Мои родители очень любили довоенную Венгрию, но для меня так и не стала своей мысль о том, что они являются венграми. В конце концов, они были евреями, это значило многое, несмотря на то, насколько они впитали венгерскую культуру и образ жизни. Когда мы приехали в Соединенные Штаты, я был полон решимости быть настоящим американцем. Было только одно препятствие — я бросал бейсбольный мяч так же, как маленькая девочка, если цитировать моих одноклассников. Я приложил много сил, чтобы исправить этот недостаток. По достижении успеха меня приняли как своего. Когда я поступил в Корнелльский университет, я почувствовал некое отчуждение, но не потому, что я был евреем — там их было много. Причиной был мой акцент, или говор, который с головой выдавал то, что я приехал из неблагополучных районов Бронкса. А также то, что мои манеры более соответствовали поведению на школьном дворе опять же в Бронксе. Это было излечимо. В то время вокруг было много других иммигрантов, на которых можно было смотреть свысока.
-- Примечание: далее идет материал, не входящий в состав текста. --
-- ==== Sys2Proof/Syntax.lean ====
section
/-! DEFINITION. Syntax.lean: the instructions and the other steps of the Cramir CX, one constructor of
Instr for each row of spec/opcode_table.json.  An instruction word carries the fields its format gives it
(R39-R46 and the engine chapters); a step that is no word carries the operands that say which unit,
message or register it concerns. -/

namespace Sys2Proof

/-- The type codes of R41. -/
inductive Ty
  | i8 | i16 | i32 | i64 | n8 | n16 | n32 | n64 | b32 | f16 | bf16 | f32 | f64 | t8 | t6
deriving DecidableEq, Repr

/-- The rounding modifiers of R39. -/
inductive Rnd
  | rn | rz | ru | rd
deriving DecidableEq, Repr

/-- A source of the generic format with its kind (R40). -/
inductive Src
  /-- Kind 0b00: a register of the family's own file. -/
  | reg (n : BitVec 8)
  /-- Kind 0b01: a scalar register. -/
  | sca (n : BitVec 8)
  /-- Kind 0b10: inline constant 0-63 (R47). -/
  | con (n : BitVec 6)
deriving DecidableEq, Repr

/-- The generic format (R39). -/
structure Gen where
  sw : Bool
  pred : BitVec 3
  d : BitVec 8
  a : Src
  b : Src
  c : Src
  ty : Ty
  rnd : Rnd
  sat : Bool
  sub : BitVec 7
deriving DecidableEq, Repr

/-- The immediate format (R43). -/
structure Imm where
  sw : Bool
  pred : BitVec 3
  d : BitVec 8
  a : BitVec 8
  sub : BitVec 4
  imm : W32
deriving DecidableEq, Repr

/-- The branch format (R44): `fld` is bits [51:36] and `cond` bits [35:32]. -/
structure Bra where
  sw : Bool
  pred : BitVec 3
  fld : BitVec 16
  cond : BitVec 4
  target : W32
deriving DecidableEq, Repr

/-- Orderings of R50. -/
inductive Ord
  | none | acq | rel | acqrel
deriving DecidableEq, Repr

/-- Scopes of R50, from narrowest to widest. -/
inductive Scope
  | lane | block | crew | die | pkg | sys
deriving DecidableEq, Repr

/-- Address spaces of R50. -/
inductive Space
  | global | scratch | window | column | cshared | const | tile
deriving DecidableEq, Repr

/-- Cache policies of R50. -/
inductive Cache
  | norm | stream | noalloc | lastuse
deriving DecidableEq, Repr

/-- LAYER codes of R50. -/
inductive Layer
  | none | lwait | lhold | lboth
deriving DecidableEq, Repr

/-- The memory modifier prefix (R49); a field of code 0 is `none` here and comes from MEMDEF. -/
structure Pfx where
  ord : Option Ord
  scope : Option Scope
  space : Option Space
  cache : Option Cache
  layer : Layer
deriving DecidableEq, Repr

/-- The memory format (R45), with the prefix that precedes it, if any. -/
structure Mem where
  pfx : Option Pfx
  sw : Bool
  pred : BitVec 3
  data : BitVec 8
  base : BitVec 8
  index : BitVec 8
  ty : BitVec 4
  off : BitVec 24
deriving DecidableEq, Repr

/-- The extension word of ATOM (R226). -/
structure AtomExt where
  ret : BitVec 8
  op : BitVec 4
  rnd : Rnd
deriving DecidableEq, Repr

/-- The extension word of ATOMCAS (R227). -/
structure CasExt where
  ret : BitVec 8
  cmp : BitVec 8
deriving DecidableEq, Repr

/-- The extension word of MWAIT (R229). -/
structure MwExt where
  cmp : BitVec 8
  tmo : BitVec 8
  m : BitVec 3
  cond : BitVec 4
deriving DecidableEq, Repr

/-- One or two extension words of VEXPR, as their 56 token bits (R203). -/
structure ExprExt where
  w0 : BitVec 56
  w1 : Option (BitVec 56)
deriving DecidableEq, Repr

/-- The crew format (R251). -/
structure Crw where
  sw : Bool
  d : BitVec 8
  h : BitVec 8
  b : BitVec 8
  opt : BitVec 4
deriving DecidableEq, Repr

/-- The copy format with its extension word (R271). -/
structure Cpy where
  sw : Bool
  tok : BitVec 8
  sd : BitVec 8
  dd : BitVec 8
  sl : BitVec 8
  h : BitVec 8
  mem : Bool
  rid : BitVec 16
  sta : BitVec 8
  stv : BitVec 8
deriving DecidableEq, Repr

/-- The format of BSEAL, BWAIT, BQUERY and BCANCEL (R281). -/
structure Bat where
  sw : Bool
  d : BitVec 8
  a : BitVec 8
  k : BitVec 4
deriving DecidableEq, Repr

/-- The matrix format (R297). -/
structure Mtx where
  sw : Bool
  pred : BitVec 3
  d : BitVec 8
  a : BitVec 8
  b : BitVec 8
  c : BitVec 8
  ty : BitVec 4
  rnd : Rnd
  opt : BitVec 6
  n : BitVec 8
deriving DecidableEq, Repr

/-- The queue format (R328). -/
structure Que where
  sw : Bool
  pred : BitVec 3
  d : BitVec 8
  a : BitVec 8
  q : BitVec 4
deriving DecidableEq, Repr

/-- The two path slots of a warp (R23). -/
inductive Slot
  | a | b
deriving DecidableEq, Repr

/-- The pages of registers that a plain register write reaches (R337, R366, R372). -/
inductive RegPage
  /-- Scheduler page of a partition. -/
  | sched (part : Nat)
  /-- Column-link page of a cluster pair. -/
  | link (pair : Nat)
  /-- RDCARVE of a chiplet site. -/
  | carve (site : Nat)
  /-- Function 0, the management function. -/
  | mgmt
deriving DecidableEq, Repr

/-- Who issues a key or partition operation (R415). -/
inductive Issuer
  | management
  /-- A secure session, named by its number. -/
  | session (n : Nat)
deriving DecidableEq, Repr

/-- What flash, fuses and the self-tests give a start (R418, R419). -/
structure StartIn where
  imagePresent : Bool
  sigValid : Bool
  versionOk : Bool
  baseDieOk : Bool
  hbmOk : Bool
  /-- Bit c: logical chiplet c passes self-test. -/
  chipletsOk : BitVec 8
  /-- Partitions (n, k) of the configuration. -/
  parts : List (Nat × Nat)
  /-- Agents (a, p) of the configuration. -/
  agents : List (Nat × Nat)
  /-- This package's agent number (R413). -/
  agent : Nat
  /-- Step 8 is reached. -/
  ready : Bool
  /-- The host link trains in CXL mode (R407). -/
  cxl : Bool := true
deriving DecidableEq, Repr

/-- The four window registers of R363, as WIN_SET carries them. -/
structure WinRegs where
  base : W64
  store : W64
  scale : W64
  ctl : W64
deriving DecidableEq, Repr

/-- One SPDM request's variable part (R416): the session it comes in, its nonce or slot. -/
structure SpdmReq where
  session : Nat
  arg : Nat
deriving DecidableEq, Repr

/-- Every row of spec/opcode_table.json. -/
inductive Instr
  -- scalar (R153)
  | sadd (g : Gen) | ssub (g : Gen) | smul (g : Gen) | smulhi (g : Gen) | smin (g : Gen) | smax (g : Gen)
  | sand (g : Gen) | sor (g : Gen) | sxor (g : Gen) | snot (g : Gen) | sshl (g : Gen) | sshr (g : Gen)
  | ssar (g : Gen) | sbfe (g : Gen) | spopc (g : Gen) | sclz (g : Gen) | scmp (g : Gen) | ssel (g : Gen)
  | smov (g : Gen) | smovi (m : Imm) | sadd64 (g : Gen) | sldk (m : Imm)
  -- mask (R157)
  | mset (g : Gen) | mget (g : Gen) | mand (g : Gen) | mor (g : Gen) | mxor (g : Gen) | mandn (g : Gen)
  | mpop (g : Gen) | mfind (g : Gen)
  -- control (R159)
  | bra (b : Bra) | brc (b : Bra) | brd (b : Bra) | reconv (g : Gen) | jmpi (g : Gen) | call (b : Bra)
  | ret (g : Gen) | exit (g : Gen) | spawn (g : Gen) | yield (g : Gen) | nop (g : Gen) | waitcnt (g : Gen)
  | sleep (g : Gen) | trap (g : Gen) | tret (g : Gen) | sigchk (m : Imm) | sigrst (g : Gen)
  | sread (g : Gen) | swrite (g : Gen) | reggrow (g : Gen) | regshrink (g : Gen)
  -- vector integer (R187)
  | vadd (g : Gen) | vsub (g : Gen) | vmul (g : Gen) | vmulhi (g : Gen) | vmad (g : Gen) | vaddc (g : Gen)
  | vadd64 (g : Gen) | vmin (g : Gen) | vmax (g : Gen) | vabs (g : Gen) | vand (g : Gen) | vor (g : Gen)
  | vxor (g : Gen) | vnot (g : Gen) | vshl (g : Gen) | vshr (g : Gen) | vsar (g : Gen) | vbfe (g : Gen)
  | vbfi (g : Gen) | vpopc (g : Gen) | vclz (g : Gen) | vbrev (g : Gen) | vperm (g : Gen) | vcmp (g : Gen)
  | vsel (g : Gen) | vmov (g : Gen) | vmovi (m : Imm) | vsadd (g : Gen)
  -- vector float (R193)
  | vfadd (g : Gen) | vfsub (g : Gen) | vfmul (g : Gen) | vfma (g : Gen) | vfmin (g : Gen) | vfmax (g : Gen)
  | vfcmp (g : Gen) | vfclass (g : Gen) | vfrnd (g : Gen) | vfdiv (g : Gen) | vsfu (g : Gen) | vcvt (g : Gen)
  | vexpr (g : Gen) (x : ExprExt) | vh2add (g : Gen) | vh2mul (g : Gen) | vh2fma (g : Gen) | vdot2 (g : Gen)
  | vdadd (g : Gen) | vdmul (g : Gen) | vdfma (g : Gen)
  -- cross-lane (R207)
  | vote (g : Gen) | shfl (g : Gen) | vred (g : Gen) | vscan (g : Gen) | matchl (g : Gen) | v2s (g : Gen)
  | s2v (g : Gen) | vcompact (g : Gen)
  -- memory (R215)
  | vld (m : Mem) | vst (m : Mem) | vldx (m : Mem) | vstx (m : Mem) | sld (m : Mem) | sst (m : Mem)
  | atom (m : Mem) (x : AtomExt) | atomcas (m : Mem) (x : CasExt) | mwait (m : Mem) (x : MwExt)
  | fence (m : Mem) | acq (m : Mem) | rel (m : Mem) | bind (m : Mem) | bindt (m : Mem) | unbind (m : Mem)
  | cinv (m : Mem) | cwb (m : Mem) | cpref (m : Mem) | alloc (m : Mem) | free (m : Mem)
  -- crew (R252)
  | crnew (w : Crw) | crjoin (w : Crw) | crleave (w : Crw) | crsync (w : Crw) | crarrive (w : Crw)
  | crwait (w : Crw) | crquery (w : Crw) | crmap (w : Crw)
  -- copy (R271, R281)
  | bcopy (w : Cpy) | bcopyc (w : Cpy) | bseal (w : Bat) | bwait (w : Bat) | bquery (w : Bat)
  | bcancel (w : Bat)
  -- matrix (R297)
  | tclaim (w : Mtx) | trel (w : Mtx) | tload (w : Mtx) | tloads (w : Mtx) | mma (w : Mtx) | mmasp (w : Mtx)
  | mloop (w : Mtx) | mdist (w : Mtx) | mtopk (w : Mtx) | czero (w : Mtx) | cload (w : Mtx)
  | cstore (w : Mtx) | cpop (w : Mtx) | msync (w : Mtx)
  -- queue and column (R328)
  | qpush (w : Que) | qpop (w : Que) | qpeek (w : Que) | qcount (w : Que)
  -- system (R181)
  | brk (g : Gen) | pmread (g : Gen) | qpost (g : Gen)
  -- steps of a warp and a core that are no words
  | clauseFetch
  | crossLaneRelease (core warp : Nat) (slot : Slot)
  | sleepDeadline (core warp : Nat) (slot : Slot)
  | mwaitRetest (core warp : Nat) (slot : Slot)
  | mwaitTimeout (core warp : Nat) (slot : Slot)
  | reggrowGrant (core : Nat)
  | activeSetEvict (core warp : Nat)
  | passedOverLimit (core warp : Nat)
  | contextSave (core reason : Nat)
  | contextRestore (core index : Nat)
  | priorityPreempt (core part queue : Nat)
  -- crews and copies
  | barrierMessage (chiplet : Nat)
  | barrierRelease (core : Nat)
  | crewRecordError (handle : Nat)
  | copyStart (engine : Nat)
  | copyComplete (copy : Nat)
  | copyEngineFail (engine : Nat)
  -- matrix engine, column link
  | enginePerform (core : Nat)
  | transitPlace (core : Nat)
  | vbusCheckFail (column : Nat)
  | laneRepair (column : Nat)
  | busThaw (column : Nat)
  | busFail (column : Nat)
  | gateRequest (pair : Nat)
  | gatePowerOn (pair : Nat)
  | migrate (pair position : Nat)
  | migrationDrainTimeout (pair position : Nat)
  | columnRemap (pair position : Nat)
  | storecfgWrite (core : Nat) (l1ways : BitVec 2)
  | registerWrite (page : RegPage) (offset : Nat) (value : W64)
  -- homes
  | rds (agent line : Nat) | rdx (agent line : Nat) | upg (agent line : Nat)
  | wbd (agent line : Nat) (data : Line) | wbc (agent line : Nat)
  | rdu (agent line : Nat) | wru (agent line : Nat) (data : Line) (mask : LineMask)
  | lr (port line : Nat) | lw (port line : Nat)
  | dramFetchDone (slice line : Nat)
  | rspi (agent line : Nat) | rsps (agent line : Nat) (data : Line)
  | rspod (agent line : Nat) (data : Line) | rspid (agent line : Nat) (data : Line)
  | snps (line : Nat) | snpi (line : Nat)
  | datas (line : Nat) (data : Line) | datae (line : Nat) (data : Line) | datam (line : Nat) (data : Line)
  | gntm (line : Nat) | wback (line : Nat) | datau (line : Nat) (data : Line) | nocache (line : Nat)
  | err (line : Nat)
  | sliceGate (slice : Nat) | sliceWake (slice : Nat)
  | dramCorrectable (channel position : Nat)
  | dramUncorrectable (line : Nat) (sectors : BitVec 4)
  | patrolScrub (line : Nat) (bad : BitVec 4)
  | glazeLost (line : Nat)
  | sliceCorrectable (slice line : Nat)
  | sliceDataUncorrectable (slice line : Nat) (sectors : BitVec 4)
  | sliceTagUncorrectable (slice : Nat)
  | snoopTimeout (agent line : Nat)
  -- scheduling engine
  | queueEnable (part queue : Nat) | queueDisable (part queue : Nat) | queueClearFault (part queue : Nat)
  | drvrespReplay (part ctxid core warp : Nat) | drvrespResume (part ctxid core warp : Nat)
  | drvrespFail (part ctxid core warp : Nat)
  | tlbinv (part ctxid : Nat) | tlbinvDone (part : Nat)
  | slotAccept (part queue : Nat)
  | launch (part queue index : Nat) | link (part queue index : Nat) | proofed (part queue index : Nat)
  | copy (part queue index : Nat) | signal (part queue index : Nat) | wait (part queue index : Nat)
  | marker (part queue index : Nat) | nopCmd (part queue index : Nat)
  | waitMet (part queue index : Nat) | waitTimeout (part queue index : Nat)
  | priorityAge (part queue : Nat)
  | schedulerTakeover
  | blockSend (launch site leaf : Nat) | steal (launch site : Nat) | blockPlace (leaf : Nat)
  | leafTakeover (leaf : Nat)
  | shapeResolve (launch : Nat) | shapeTimeout (launch : Nat)
  -- device
  | chipletFence (chiplet : Nat) | chipletReset (chiplet : Nat) | saveDeadline (core : Nat)
  | chipletDrop (chiplet : Nat) | clockChange (mhz : Nat)
  | partCreate (by_ : Issuer) (n k : Nat) | partDestroy (by_ : Issuer) (part : Nat)
  | agentAssign (by_ : Issuer) (agent part : Nat)
  | winSet (by_ : Issuer) (window : Nat) (regs : WinRegs)
  | winSeal (by_ : Issuer) (window state : Nat)
  | keyBind (by_ : Issuer) (part slot : Nat) (wrapped : BitVec 576) (digest : BitVec 256)
  | keyClear (by_ : Issuer) (slot : Nat)
  | getVersion (r : SpdmReq) | getCapabilities (r : SpdmReq) | negotiateAlgorithms (r : SpdmReq)
  | getDigests (r : SpdmReq) | getCertificate (r : SpdmReq) | challenge (r : SpdmReq)
  | getMeasurements (r : SpdmReq) | keyExchange (r : SpdmReq) | finish (r : SpdmReq)
  | heartbeat (r : SpdmReq) | keyUpdate (r : SpdmReq) | endSession (r : SpdmReq)
  | vendorDefinedRequest (r : SpdmReq)
  | ideKm (session stream : Nat) | ideIntegrityFail (stream : Nat)
  | hostAccess (part : Nat) (write : Bool) (addr : Nat) (bytes : List Byte)
  | flitCrcFail (port : Nat) | portFail (port : Nat) | linkTrain (port agent : Nat)
  | coldPowerOn (x : StartIn) | warmReset (x : StartIn) | watchdog (x : StartIn)
  | startTimeout (x : StartIn) | failsWindowExpire | imageUpdate (ok : Bool) (x : StartIn)
  | schedulerDoubleFail (x : StartIn) | unsparedBaseDieError (x : StartIn)
  | chipletReinitialised (chiplet : Nat) (passes : Bool)
deriving DecidableEq, Repr

end Sys2Proof
end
Конечно, в Штатах существовал антисемитизм, но он был слабым и фундаментально отличался от европейского. В Европе чужак оставался чужаком из-за того, что он был рожден на чужбине, а не из-за его плохих манер.





Нацистский антисемитизм был доведением европейского антисемитизма до абсурда — факт рождения перешел в факт чистоты крови, а нечистая кровь означала неизлечимую болезнь. До сих пор европейцы так и не могут воспринимать приезжих как своих. Мусульмане в Европе сейчас имеют примерно такие же ощущения, какие веками имели евреи. Европа справится с приезжими, если их будет не слишком много. Но в прошлом она не выдержала массового переселения «ост-юден»[66], евреев с востока, которые в девятнадцатом веке в больших количествах пришли в Европу. Точно так же она не выдерживает натиск волн мусульманских переселенцев, которые пошли по пути тех евреев в последние годы и десятилетия. Это не является проблемой богатых европейцев, которые могут изолировать себя от низших классов любого рода. Это — серьезная проблема для низшего среднего класса и для малообеспеченных слоев коренного населения, которым невозможно просто игнорировать присутствие чужаков рядом с собой и которые испытывают чувство негодования от давления, которое эти чужаки оказывают на их повседневную жизнь. Именно в этих местах возникает серьезная общественная напряженность. Мультикультурализм предполагает, что дискуссия между приезжими и местными должна выйти на некоторый общественно признанный уровень. Но радикальные культурные различия ощущаются большинством европейцев, чувствующих себя незащищенными от чужаков, в то время как либеральные законы, направленные на защиту идентичности и прав на сохранение различий, принимаются в основном теми, кто, скорее всего, вряд ли ощутит воздействие этих различий непосредственно на примере своей личной жизни.

Более откровенно о европейском взгляде на описываемую проблему говорится в экспозиции Городского музея Трира в Германии. Там присутствует небольшая секция, посвященная космополитическому характеру города и показывающая, как много различных национальностей вмещал он в себя. В одном небольшом шкафу собраны артефакты из жизни евреев и мусульман. Присутствие русских или итальянцев в Трире — это одно, им в музее отводятся отдельные места. Но для музейного куратора влияние евреев и мусульман на городскую жизнь имеет общие черты, я уверен, что это было сделано не злонамеренно. Трир — католический город с глубоко религиозным населением, значительно более религиозным, чем в других частях Германии. Постеры на стенах домов и окнах рассказывают о религиозных событиях и праздниках. Вполне справедливо Трир считает, что евреи и мусульмане не являются христианами, это — общее их свойство, которое разделяет их со всеми остальными национальными и этническими группами космополитического города. То, что евреи и мусульмане жили тут в разные времена, что у них была совершенно различная судьба, не является первичным признаком, по которым разделена экспозиция.

66

Автор использует немецкое слово Ostjuden, что в дословном переводе означает «восточный еврей». — Примеч. пер.